PROVIDED DATA
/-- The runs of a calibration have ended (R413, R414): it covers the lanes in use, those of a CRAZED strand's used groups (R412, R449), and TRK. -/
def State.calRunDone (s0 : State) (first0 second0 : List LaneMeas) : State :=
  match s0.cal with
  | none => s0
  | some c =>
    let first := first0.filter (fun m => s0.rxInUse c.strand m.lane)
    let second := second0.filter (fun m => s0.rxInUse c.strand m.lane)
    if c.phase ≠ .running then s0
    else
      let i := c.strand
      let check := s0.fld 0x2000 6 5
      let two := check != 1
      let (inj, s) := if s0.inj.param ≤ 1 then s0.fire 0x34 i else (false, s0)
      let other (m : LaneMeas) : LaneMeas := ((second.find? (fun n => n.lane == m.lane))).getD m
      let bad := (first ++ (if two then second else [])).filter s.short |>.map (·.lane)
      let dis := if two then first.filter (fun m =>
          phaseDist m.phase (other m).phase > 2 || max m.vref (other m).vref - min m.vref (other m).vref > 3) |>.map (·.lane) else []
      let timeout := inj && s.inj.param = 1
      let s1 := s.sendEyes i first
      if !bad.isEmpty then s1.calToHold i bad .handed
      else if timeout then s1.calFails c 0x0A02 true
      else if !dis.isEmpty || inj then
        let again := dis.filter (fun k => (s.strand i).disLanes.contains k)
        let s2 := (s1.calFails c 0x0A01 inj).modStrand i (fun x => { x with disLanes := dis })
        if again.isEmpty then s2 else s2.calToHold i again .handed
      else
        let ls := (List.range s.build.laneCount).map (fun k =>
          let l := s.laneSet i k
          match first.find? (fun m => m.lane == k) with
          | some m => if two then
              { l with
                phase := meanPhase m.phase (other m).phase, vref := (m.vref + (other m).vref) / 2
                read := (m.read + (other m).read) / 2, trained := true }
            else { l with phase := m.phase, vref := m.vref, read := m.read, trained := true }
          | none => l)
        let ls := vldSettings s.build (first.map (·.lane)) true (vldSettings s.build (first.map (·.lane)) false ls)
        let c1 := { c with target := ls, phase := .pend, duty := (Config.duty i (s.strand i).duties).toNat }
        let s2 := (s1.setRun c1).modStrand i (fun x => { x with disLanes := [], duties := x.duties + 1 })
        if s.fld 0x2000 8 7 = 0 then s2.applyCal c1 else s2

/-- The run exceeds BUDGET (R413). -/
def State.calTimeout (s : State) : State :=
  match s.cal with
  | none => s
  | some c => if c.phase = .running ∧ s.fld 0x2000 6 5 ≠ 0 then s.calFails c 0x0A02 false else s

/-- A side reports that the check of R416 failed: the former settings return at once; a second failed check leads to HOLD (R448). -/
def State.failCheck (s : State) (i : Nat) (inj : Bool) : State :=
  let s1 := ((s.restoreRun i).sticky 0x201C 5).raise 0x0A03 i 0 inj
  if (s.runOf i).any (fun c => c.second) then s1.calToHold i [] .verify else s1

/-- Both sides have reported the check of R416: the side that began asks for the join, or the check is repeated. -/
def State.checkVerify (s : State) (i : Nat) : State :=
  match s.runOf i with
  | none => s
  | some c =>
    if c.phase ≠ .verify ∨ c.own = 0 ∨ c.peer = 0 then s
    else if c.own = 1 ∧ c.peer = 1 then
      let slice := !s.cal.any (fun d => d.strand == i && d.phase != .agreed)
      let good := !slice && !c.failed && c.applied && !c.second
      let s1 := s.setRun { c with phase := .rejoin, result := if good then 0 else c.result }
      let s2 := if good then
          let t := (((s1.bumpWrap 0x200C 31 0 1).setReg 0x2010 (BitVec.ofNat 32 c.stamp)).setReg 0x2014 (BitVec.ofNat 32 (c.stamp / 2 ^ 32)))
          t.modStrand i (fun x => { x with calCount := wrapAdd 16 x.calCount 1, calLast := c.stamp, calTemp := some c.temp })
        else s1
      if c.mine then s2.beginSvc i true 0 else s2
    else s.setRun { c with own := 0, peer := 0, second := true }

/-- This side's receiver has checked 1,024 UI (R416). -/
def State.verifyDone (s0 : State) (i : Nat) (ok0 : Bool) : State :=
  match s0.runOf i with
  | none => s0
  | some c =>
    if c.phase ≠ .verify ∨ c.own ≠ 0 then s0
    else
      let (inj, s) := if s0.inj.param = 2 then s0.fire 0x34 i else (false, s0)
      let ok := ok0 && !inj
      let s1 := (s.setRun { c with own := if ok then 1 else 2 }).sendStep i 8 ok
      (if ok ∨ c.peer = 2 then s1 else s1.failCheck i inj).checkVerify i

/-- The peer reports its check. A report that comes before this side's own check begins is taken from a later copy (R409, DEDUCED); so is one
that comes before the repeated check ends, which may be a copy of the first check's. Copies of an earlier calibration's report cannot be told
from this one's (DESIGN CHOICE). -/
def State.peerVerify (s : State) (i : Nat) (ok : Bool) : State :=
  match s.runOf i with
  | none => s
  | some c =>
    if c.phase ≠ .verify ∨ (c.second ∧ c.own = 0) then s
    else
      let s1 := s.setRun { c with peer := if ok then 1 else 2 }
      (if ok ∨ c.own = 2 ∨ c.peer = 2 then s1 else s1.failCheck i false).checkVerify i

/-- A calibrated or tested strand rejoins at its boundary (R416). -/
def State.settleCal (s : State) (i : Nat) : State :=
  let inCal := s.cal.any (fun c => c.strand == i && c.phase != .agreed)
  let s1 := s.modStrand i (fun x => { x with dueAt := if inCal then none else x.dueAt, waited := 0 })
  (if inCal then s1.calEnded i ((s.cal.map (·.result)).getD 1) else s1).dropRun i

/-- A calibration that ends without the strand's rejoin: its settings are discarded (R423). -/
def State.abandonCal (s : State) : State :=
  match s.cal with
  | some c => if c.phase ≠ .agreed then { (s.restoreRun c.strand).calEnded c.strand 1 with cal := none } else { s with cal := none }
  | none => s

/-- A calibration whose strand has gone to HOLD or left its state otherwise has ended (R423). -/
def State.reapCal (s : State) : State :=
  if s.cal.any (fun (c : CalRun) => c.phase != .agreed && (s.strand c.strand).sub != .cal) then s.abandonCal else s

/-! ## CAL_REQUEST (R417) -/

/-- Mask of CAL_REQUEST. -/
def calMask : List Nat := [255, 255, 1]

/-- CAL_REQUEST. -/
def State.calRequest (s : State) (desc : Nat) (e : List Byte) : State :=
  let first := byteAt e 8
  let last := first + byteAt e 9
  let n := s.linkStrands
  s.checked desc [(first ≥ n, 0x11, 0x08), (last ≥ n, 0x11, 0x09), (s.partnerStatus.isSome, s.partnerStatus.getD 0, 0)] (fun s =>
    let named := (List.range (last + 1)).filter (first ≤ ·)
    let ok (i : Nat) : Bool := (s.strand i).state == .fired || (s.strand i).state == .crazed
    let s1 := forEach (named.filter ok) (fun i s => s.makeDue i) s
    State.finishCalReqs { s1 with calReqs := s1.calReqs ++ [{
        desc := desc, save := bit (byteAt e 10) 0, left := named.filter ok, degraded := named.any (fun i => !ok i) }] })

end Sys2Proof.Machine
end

---

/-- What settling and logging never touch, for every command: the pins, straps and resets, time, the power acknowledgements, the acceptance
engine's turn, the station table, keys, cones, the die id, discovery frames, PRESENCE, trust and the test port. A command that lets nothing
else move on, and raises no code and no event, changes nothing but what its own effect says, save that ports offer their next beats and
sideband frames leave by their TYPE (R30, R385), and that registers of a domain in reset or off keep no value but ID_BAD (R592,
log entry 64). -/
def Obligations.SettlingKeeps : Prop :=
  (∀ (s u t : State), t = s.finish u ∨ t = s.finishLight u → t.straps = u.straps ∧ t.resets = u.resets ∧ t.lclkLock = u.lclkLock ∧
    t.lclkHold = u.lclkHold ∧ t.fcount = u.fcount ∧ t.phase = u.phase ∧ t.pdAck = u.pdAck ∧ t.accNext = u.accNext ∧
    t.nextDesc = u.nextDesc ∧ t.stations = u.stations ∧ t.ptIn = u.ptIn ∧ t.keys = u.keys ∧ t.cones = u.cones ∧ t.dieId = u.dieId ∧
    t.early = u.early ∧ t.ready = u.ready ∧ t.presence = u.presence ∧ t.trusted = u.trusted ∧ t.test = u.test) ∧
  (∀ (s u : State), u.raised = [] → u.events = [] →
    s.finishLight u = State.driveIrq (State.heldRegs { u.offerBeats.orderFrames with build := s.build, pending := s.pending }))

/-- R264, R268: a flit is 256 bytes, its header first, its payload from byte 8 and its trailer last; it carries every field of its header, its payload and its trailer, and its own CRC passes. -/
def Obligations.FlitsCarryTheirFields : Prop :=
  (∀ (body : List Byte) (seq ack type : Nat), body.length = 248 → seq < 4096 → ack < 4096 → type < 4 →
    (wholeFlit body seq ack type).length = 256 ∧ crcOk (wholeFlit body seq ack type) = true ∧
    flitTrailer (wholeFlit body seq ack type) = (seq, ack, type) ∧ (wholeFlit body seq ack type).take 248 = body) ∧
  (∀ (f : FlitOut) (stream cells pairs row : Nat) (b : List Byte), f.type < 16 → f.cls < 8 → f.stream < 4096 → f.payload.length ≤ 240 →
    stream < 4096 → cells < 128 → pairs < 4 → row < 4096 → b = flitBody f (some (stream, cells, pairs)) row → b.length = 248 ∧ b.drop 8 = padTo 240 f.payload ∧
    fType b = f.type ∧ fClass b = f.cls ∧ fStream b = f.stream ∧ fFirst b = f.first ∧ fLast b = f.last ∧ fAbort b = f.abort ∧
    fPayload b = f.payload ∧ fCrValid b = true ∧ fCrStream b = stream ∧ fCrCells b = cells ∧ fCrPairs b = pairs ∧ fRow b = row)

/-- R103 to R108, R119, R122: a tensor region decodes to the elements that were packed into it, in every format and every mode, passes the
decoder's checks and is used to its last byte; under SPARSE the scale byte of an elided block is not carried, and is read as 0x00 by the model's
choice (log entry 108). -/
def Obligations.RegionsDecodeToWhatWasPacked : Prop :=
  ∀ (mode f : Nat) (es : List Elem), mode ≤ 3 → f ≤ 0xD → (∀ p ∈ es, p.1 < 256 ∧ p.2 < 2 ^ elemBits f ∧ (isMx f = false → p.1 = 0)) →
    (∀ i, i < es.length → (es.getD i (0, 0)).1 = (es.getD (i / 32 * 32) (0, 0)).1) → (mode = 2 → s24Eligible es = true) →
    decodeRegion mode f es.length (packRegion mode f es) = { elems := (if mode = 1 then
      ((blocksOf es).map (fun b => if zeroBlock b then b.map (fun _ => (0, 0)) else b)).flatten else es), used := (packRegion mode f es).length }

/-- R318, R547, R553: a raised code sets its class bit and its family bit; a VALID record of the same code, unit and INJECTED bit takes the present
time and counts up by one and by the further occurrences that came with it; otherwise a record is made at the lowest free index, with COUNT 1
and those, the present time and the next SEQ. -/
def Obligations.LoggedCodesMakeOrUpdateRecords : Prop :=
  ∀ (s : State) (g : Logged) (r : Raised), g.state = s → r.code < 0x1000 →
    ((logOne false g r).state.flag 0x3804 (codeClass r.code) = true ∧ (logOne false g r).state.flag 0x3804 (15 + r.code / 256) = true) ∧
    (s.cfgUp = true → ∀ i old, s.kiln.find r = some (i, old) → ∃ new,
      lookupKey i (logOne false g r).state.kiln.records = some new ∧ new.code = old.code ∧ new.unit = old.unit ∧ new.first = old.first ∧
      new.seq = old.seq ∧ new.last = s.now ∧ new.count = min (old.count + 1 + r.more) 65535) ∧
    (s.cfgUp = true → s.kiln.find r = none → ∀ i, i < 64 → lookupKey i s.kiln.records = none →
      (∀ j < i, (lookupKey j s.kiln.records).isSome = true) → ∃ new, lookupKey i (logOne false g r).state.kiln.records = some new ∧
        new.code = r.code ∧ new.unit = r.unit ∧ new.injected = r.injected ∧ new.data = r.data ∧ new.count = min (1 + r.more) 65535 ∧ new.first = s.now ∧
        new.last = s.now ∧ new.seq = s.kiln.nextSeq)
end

...

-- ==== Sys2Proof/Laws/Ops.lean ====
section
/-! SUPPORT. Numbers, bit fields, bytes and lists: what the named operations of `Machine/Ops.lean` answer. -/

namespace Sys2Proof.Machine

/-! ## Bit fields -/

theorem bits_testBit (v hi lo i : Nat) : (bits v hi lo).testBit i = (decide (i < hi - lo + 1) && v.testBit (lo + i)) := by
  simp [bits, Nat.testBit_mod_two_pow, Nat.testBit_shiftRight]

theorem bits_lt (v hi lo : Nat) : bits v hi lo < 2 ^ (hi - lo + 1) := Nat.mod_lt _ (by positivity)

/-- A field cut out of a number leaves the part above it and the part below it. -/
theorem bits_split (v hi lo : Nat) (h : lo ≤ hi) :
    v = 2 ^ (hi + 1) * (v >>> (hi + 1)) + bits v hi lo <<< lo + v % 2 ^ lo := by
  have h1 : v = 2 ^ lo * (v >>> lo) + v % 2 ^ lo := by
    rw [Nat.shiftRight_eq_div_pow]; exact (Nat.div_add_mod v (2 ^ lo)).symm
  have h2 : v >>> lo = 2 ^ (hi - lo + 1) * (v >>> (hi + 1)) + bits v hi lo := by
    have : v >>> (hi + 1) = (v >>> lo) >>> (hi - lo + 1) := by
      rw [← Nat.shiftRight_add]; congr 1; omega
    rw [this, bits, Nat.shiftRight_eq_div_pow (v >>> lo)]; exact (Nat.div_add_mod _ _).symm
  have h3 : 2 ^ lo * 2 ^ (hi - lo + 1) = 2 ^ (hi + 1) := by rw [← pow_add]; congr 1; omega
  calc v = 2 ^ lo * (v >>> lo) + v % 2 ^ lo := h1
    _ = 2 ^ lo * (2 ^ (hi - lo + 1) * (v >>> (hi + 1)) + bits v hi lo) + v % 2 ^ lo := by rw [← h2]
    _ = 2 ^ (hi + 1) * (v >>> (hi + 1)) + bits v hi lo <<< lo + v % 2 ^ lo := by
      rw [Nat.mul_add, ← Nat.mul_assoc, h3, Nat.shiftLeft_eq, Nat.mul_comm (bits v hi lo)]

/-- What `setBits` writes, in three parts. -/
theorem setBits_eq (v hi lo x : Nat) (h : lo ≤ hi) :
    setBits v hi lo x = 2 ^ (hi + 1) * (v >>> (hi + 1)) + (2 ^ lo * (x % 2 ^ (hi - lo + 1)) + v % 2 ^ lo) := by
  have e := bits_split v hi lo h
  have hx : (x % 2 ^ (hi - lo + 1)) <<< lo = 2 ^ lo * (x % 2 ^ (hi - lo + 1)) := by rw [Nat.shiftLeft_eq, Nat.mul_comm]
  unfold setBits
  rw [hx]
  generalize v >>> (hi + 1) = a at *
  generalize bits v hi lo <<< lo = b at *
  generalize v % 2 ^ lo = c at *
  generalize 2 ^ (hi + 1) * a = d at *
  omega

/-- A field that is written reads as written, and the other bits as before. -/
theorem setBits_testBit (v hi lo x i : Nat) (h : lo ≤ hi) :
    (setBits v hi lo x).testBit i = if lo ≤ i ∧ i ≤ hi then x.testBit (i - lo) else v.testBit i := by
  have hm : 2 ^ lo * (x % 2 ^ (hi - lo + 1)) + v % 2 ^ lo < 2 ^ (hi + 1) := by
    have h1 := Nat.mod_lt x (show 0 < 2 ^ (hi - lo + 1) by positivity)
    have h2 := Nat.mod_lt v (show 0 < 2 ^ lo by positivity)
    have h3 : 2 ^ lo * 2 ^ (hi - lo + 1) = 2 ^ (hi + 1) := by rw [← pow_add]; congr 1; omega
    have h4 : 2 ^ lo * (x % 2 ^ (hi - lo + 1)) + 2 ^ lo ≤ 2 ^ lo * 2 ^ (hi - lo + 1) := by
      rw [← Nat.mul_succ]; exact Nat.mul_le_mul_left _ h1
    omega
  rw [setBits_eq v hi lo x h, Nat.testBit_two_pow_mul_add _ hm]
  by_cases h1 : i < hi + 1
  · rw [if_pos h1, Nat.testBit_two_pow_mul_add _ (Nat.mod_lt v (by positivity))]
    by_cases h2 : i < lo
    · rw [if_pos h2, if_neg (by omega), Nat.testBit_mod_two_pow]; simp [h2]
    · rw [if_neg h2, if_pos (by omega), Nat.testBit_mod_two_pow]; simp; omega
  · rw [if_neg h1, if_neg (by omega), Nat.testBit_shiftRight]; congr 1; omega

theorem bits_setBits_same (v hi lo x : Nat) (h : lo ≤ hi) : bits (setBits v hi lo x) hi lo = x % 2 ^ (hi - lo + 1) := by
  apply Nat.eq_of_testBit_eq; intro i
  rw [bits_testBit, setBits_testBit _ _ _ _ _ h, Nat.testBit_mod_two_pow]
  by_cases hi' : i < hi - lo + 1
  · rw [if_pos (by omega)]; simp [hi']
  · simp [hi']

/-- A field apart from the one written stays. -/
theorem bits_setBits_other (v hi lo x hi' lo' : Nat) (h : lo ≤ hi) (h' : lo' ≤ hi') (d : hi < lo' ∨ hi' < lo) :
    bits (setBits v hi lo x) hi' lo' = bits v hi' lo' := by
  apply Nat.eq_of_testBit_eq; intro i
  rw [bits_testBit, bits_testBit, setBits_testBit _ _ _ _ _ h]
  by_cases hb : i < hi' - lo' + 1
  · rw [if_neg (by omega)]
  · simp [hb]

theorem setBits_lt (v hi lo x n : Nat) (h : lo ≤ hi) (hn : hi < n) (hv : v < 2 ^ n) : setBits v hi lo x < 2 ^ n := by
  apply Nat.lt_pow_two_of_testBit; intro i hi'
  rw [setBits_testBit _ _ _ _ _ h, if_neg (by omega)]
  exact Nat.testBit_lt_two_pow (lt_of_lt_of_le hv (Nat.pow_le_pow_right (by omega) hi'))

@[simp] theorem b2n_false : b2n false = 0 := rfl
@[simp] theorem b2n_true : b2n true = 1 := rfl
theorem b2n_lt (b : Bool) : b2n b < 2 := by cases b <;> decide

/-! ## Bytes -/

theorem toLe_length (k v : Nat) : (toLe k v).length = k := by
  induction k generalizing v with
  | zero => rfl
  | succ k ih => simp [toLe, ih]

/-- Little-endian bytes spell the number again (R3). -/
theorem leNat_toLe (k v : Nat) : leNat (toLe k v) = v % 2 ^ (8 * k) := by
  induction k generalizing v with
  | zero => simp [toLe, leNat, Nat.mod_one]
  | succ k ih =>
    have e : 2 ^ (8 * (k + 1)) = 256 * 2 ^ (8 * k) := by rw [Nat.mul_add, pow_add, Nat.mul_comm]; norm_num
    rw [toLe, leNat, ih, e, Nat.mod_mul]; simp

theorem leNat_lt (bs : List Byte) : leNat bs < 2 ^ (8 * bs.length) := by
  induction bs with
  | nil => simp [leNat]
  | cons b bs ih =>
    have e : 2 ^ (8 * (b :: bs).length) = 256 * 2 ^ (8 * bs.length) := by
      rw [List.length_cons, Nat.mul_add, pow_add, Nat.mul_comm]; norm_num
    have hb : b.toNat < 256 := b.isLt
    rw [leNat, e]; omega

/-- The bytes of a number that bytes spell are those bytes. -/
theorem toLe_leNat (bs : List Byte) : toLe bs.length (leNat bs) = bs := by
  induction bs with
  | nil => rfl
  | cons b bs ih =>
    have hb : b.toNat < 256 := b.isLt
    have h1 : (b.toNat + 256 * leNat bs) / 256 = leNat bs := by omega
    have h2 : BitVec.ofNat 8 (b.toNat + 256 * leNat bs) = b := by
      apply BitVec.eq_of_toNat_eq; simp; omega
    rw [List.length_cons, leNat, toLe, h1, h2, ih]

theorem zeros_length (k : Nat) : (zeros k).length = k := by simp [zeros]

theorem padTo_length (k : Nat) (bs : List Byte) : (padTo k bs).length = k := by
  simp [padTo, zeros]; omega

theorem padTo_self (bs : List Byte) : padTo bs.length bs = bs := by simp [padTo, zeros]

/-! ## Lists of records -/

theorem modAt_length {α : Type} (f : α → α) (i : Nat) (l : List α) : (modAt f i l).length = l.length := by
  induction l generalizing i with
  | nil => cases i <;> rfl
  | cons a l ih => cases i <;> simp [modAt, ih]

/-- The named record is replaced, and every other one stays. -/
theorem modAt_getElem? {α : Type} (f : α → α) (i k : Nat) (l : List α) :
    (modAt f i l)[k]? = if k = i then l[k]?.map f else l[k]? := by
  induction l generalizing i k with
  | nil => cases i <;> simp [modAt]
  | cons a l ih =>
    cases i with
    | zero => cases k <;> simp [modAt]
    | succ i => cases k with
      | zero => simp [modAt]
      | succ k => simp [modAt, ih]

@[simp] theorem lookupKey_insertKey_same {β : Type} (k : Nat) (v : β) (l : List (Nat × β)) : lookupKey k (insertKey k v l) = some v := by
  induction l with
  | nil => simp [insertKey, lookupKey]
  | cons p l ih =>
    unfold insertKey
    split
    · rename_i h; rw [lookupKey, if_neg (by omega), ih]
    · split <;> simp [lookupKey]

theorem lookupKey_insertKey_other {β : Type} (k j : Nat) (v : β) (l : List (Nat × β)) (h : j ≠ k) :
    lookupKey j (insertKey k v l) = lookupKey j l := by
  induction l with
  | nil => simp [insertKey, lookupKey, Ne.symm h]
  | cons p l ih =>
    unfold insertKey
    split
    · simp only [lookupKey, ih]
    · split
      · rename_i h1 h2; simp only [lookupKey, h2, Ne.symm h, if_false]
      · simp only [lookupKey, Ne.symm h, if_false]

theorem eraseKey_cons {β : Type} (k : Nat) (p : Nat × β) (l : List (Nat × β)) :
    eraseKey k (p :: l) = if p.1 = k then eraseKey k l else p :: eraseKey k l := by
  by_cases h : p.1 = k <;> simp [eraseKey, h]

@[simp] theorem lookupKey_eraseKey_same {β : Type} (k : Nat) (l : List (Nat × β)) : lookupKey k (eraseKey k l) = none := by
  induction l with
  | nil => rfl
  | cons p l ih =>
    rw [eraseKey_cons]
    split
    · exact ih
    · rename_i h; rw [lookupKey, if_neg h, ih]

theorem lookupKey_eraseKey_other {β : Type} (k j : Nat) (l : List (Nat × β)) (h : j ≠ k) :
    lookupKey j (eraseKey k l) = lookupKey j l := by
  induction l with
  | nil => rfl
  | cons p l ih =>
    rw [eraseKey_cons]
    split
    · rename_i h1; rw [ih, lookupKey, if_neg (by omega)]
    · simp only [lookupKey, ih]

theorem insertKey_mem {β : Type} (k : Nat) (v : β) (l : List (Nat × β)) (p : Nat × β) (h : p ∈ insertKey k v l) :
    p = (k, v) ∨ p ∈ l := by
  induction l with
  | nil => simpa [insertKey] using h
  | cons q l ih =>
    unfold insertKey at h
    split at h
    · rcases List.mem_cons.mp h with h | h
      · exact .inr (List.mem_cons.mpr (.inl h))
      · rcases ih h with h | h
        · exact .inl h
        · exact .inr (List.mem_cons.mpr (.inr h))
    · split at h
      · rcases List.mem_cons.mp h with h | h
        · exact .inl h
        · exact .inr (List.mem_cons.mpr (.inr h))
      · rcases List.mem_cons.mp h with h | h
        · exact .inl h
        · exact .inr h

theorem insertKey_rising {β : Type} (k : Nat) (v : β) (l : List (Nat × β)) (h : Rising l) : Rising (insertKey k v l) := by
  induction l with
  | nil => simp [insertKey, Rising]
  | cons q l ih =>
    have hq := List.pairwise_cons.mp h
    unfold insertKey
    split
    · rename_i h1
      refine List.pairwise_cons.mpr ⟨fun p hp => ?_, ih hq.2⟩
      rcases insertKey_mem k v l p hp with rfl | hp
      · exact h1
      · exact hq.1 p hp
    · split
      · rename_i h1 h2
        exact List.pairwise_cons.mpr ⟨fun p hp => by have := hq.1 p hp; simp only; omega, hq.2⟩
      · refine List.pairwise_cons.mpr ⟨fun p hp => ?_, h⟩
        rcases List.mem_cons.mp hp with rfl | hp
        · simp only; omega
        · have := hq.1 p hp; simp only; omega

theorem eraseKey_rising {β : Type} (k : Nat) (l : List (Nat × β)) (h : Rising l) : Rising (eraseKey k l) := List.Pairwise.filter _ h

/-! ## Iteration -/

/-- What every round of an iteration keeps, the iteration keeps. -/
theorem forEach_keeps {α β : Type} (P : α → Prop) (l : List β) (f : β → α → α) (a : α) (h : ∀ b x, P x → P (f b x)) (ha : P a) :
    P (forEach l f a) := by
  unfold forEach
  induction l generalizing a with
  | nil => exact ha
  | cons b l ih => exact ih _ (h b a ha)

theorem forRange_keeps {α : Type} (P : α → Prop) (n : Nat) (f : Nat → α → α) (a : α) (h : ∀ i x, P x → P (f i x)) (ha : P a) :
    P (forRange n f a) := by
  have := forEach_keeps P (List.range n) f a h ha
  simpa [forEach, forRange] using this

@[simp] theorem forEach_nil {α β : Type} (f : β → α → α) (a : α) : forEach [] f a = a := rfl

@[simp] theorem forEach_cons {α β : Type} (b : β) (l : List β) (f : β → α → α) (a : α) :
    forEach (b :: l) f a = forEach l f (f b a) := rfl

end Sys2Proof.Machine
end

WHAT THIS TASK INVOLVES
Could you set down, exactly as written, the lines above between the one holding "flitTrailer (wholeFlit body" and the one holding "fPayload b = f.payload", inclusive, and nothing more?

SOLUTION TO THIS EXERCISE
    flitTrailer (wholeFlit body seq ack type) = (seq, ack, type) ∧ (wholeFlit body seq ack type).take 248 = body) ∧
  (∀ (f : FlitOut) (stream cells pairs row : Nat) (b : List Byte), f.type < 16 → f.cls < 8 → f.stream < 4096 → f.payload.length ≤ 240 →
    stream < 4096 → cells < 128 → pairs < 4 → row < 4096 → b = flitBody f (some (stream, cells, pairs)) row → b.length = 248 ∧ b.drop 8 = padTo 240 f.payload ∧
    fType b = f.type ∧ fClass b = f.cls ∧ fStream b = f.stream ∧ fFirst b = f.first ∧ fLast b = f.last ∧ fAbort b = f.abort ∧
    fPayload b = f.payload ∧ fCrValid b = true ∧ fCrStream b = stream ∧ fCrCells b = cells ∧ fCrPairs b = pairs ∧ fRow b = row)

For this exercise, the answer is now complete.